AWS EC2 instances can now be recovered from certain failure conditions through CloudWatch, but it's not meant to...
be a full substitute for resilient application architectures in the cloud.
Auto Recovery allows users to set thresholds within Amazon Web Services' (AWS) CloudWatch monitoring service. If a problem occurs on Amazon's side of the operating system, such as an underlying hardware failure, a loss of system power, loss of network connectivity or software issues on the physical host, the instance will be automatically recovered with its instance ID, IP address, Elastic Block Store (EBS) attachments and other configuration details intact.

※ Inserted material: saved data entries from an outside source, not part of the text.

/-! ### Dependences and starts (R113, R114, R118) -/

/-- The pipe of an instruction. -/
def MxOp.pipe : MxOp → Pipe
  | .lds _ _ => .feeder
  | .mma _ _ _ _ _ => .array
  | _ => .side

/-- The tiles an instruction reads and the tile it writes. -/
def MxOp.reads : MxOp → List Nat
  | .lds _ _ => []
  | .mma acc _ t _ _ => if acc then [t] else []
  | .ldc _ _ => []
  | .stc t _ => [t]
  | .ew op _ t u _ _ _ => (if op < 2 then [] else [t]) ++ (if op = 1 ∨ op = 2 ∨ op = 3 then [u] else [])
def MxOp.writes : MxOp → Option Nat
  | .lds _ _ => none
  | .mma _ _ t _ _ => some t
  | .ldc t _ => some t
  | .stc _ _ => none
  | .ew _ _ t _ _ _ _ => some t

/-- An MLDS fills, or an MMA uses, a slot. -/
def MxOp.slot (o : MxOp) (sh : Nat) : Bool :=
  match o with
  | .lds k d => k == sh || d.fmt == 0
  | .mma _ split _ k _ => k == sh || split != 0
  | _ => false

/-- Instructions of an engine that have been accepted and not completed, without a pipe's last MMA where `but`. -/
def Engine.open_ (e : Engine) : List MxIns :=
  e.feeder.toList ++ e.array.map (fun r => r.ins) ++ e.side.toList ++ e.queue

/-- The dependences of an instruction are met (R114): an MMA on the tile of the MMA immediately before it in the array pipe is
chained to it, whatever older MMAs of that tile the pipe still holds. -/
def Engine.met (e : Engine) (i : MxIns) : Bool :=
  let old := e.open_.filter (fun o => o.ser < i.ser)
  let queued := e.queue.filter (fun o => o.ser < i.ser)
  let chain := match i.op, e.array.getLast? with
    | .mma _ _ t _ _, some r => if r.ins.op.writes == some t then e.array.map (fun (q : MxRun) => q.ins.ser) else []
    | _, _ => []
  let slots := match i.op with
    | .mma _ _ _ _ _ => old.all (fun o => o.op.pipe != .feeder || !([0, 1].any (fun k => i.op.slot k &&
        (o.op.slot k || (if k = 0 then e.slot0 else e.slot1).fmt == some 0))))
    | .lds _ _ => queued.all (fun o => o.op.pipe != .array || !([0, 1].any (fun k => i.op.slot k && o.op.slot k)))
    | _ => true
  let reads := old.all (fun o => match o.op.writes with
    | some t => chain.contains o.ser || !(i.op.reads.contains t || i.op.writes == some t)
    | none => true)
  let writes := match i.op.writes with
    | some t => old.all (fun o => chain.contains o.ser || !o.op.reads.contains t)
    | none => true
  slots && reads && writes

/-- Rows per sub-pass take one advance each, or eight in strict mode except for INT8 (Table 5.5). -/
def advPerRow (md : ArMode) (fmt : Nat) : Nat := if md.strict && fmt != 6 then 8 else 1

/-- Sub-passes of a split. -/
def subCount (split : Nat) : Nat := if split = 0 then 1 else split

/-- Advances of an MMA, Table 5.5. -/
def passAdvances (md : ArMode) (split fmt : Nat) : Nat := 32 * advPerRow md fmt * subCount split

/-- The mode of an instruction's launch. -/
def State.mxMode (s : State) (i : MxIns) : ArMode :=
  match s.cmdOf i.cmd with
  | some c => c.mode
  | none => ⟨false, false, false⟩

/-- Advances of an instruction in the array. -/
def State.advancesOf (s : State) (i : MxIns) : Nat :=
  match i.op with
  | .mma _ split _ _ d => passAdvances (s.mxMode i) split d.fmt
  | _ => 0

/-- An MLDS that replaces a binary32 stationary waits until the last sub-pass of a split MMA has committed (R122). -/
def State.splitHolds (s : State) (e : Engine) (i : MxIns) : Bool :=
  match i.op with
  | .lds _ _ => e.array.any (fun r => match r.ins.op with
    | .mma _ split _ _ d => split != 0 && decide (r.advanced < 32 * advPerRow (s.mxMode r.ins) d.fmt * (subCount split - 1))
    | _ => false)
  | _ => false

/-- The array pipe is free: every MMA in it has made its advances. -/
def State.arrayFree (s : State) (e : Engine) : Bool := e.array.all (fun r => s.advancesOf r.ins ≤ r.advanced)

/-- Scratch operands wait for the accesses that the group made before it issued the instruction (R115) (DESIGN CHOICE, log 28). -/
def State.mxReady (s : State) (i : MxIns) : Bool :=
  let scr := match i.op with
    | .lds _ d => d.scr || (d.scaled && d.sscr)
    | .mma _ _ _ _ d => d.scr || (d.scaled && d.sscr)
    | .ldc _ d => d.scr
    | .ew op _ _ _ _ _ d => op == 5 && d.scr
    | .stc _ _ => false
  !scr || s.thr.ops.all (fun o => !(o.g == i.g && o.ser < i.ser) || o.lanes.all (fun l => l.ph.isDone))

Auto Recovery is available for the C3, C4, M3, R3, and T2 lines of instances in the US-East (Virginia) region only, though a post on the AWS official blog indicated it will be offered in more regions soon. Instances must be running in a Virtual Private Cloud (VPC) and be attached to an EBS volume for Auto Recovery to work. Users of Auto Recovery are charged according to CloudWatch pricing, but there is no charge for the EC2 or EBS resources used in the recovery process.
It's a concept that runs somewhat counter to AWS's mantras about building cloud resiliency into the application, rather than at the infrastructure level, but it won't be a shortcut that takes application resiliency out of the picture, according to Glenn Grant, CEO for G2 Technology Group Inc., a cloud consultancy and managed services provider in Boston.
G2 Technology Group offers similar capabilities through its managed services for AWS, which includes monitoring software that checks the health of the AWS cloud and reboots instances if necessary.
"I could see this feature being useful to automate that process," he said. "However, we'd need to evaluate it to fully understand the checks and thresholds, so as to not reboot instances unnecessarily."
For instance, Grant wondered if high network traffic could be mistaken for total loss of connectivity, or if a DoS attack scenario could cause an instance to continually reboot. But Auto Recovery has adaptive throttles in place to ensure that the same instance is not continually recovered.
James Statenanalyst, Forrester Research
Some industry observers had just one question: why didn't Amazon do this sooner? "I've wondered why they hadn't done this years back," said Carl Brooks, analyst with the 451 Group based in Boston. "I suppose it's because they made such a point of telling users they were on their own."
There's always a risk of users defaulting to this as a "quick and dirty way" around properly resilient application architecture, but those issues and practices are very well understood, Brooks said.
Others questioned the requirement to use EBS with Auto-Recovery.
"What happens if an EBS volume dies during the recovery?" said James Staten, analyst with Forrester Research, based in Cambridge, Mass. AWS declined to comment on record in answer to this question.
Still, this kind of feature will be necessary as a new, less highly technical customer base adopts cloud computing, according to Staten. The first wave of cloud adoption was made up of DevOps types who were happy to script automated infrastructure recovery features or fold them into applications, but the newest generation may not have that kind of expertise or operational experience with cloud computing, he said.
Several of AWS's competitors already offer similar recovery features. Google manages the availability of Google Compute Engine virtual machines that underpin its Application Engine platform as a service through its Managed VMs service; Rackspace's Cloud Servers are monitored by support staff which ensures their availability. VMware's vCloud Air service also offers VMware's Live Migration in the event of host failure. Microsoft Azure has service healing, which automatically detects problematic nodes and moves virtual machines to new hosts.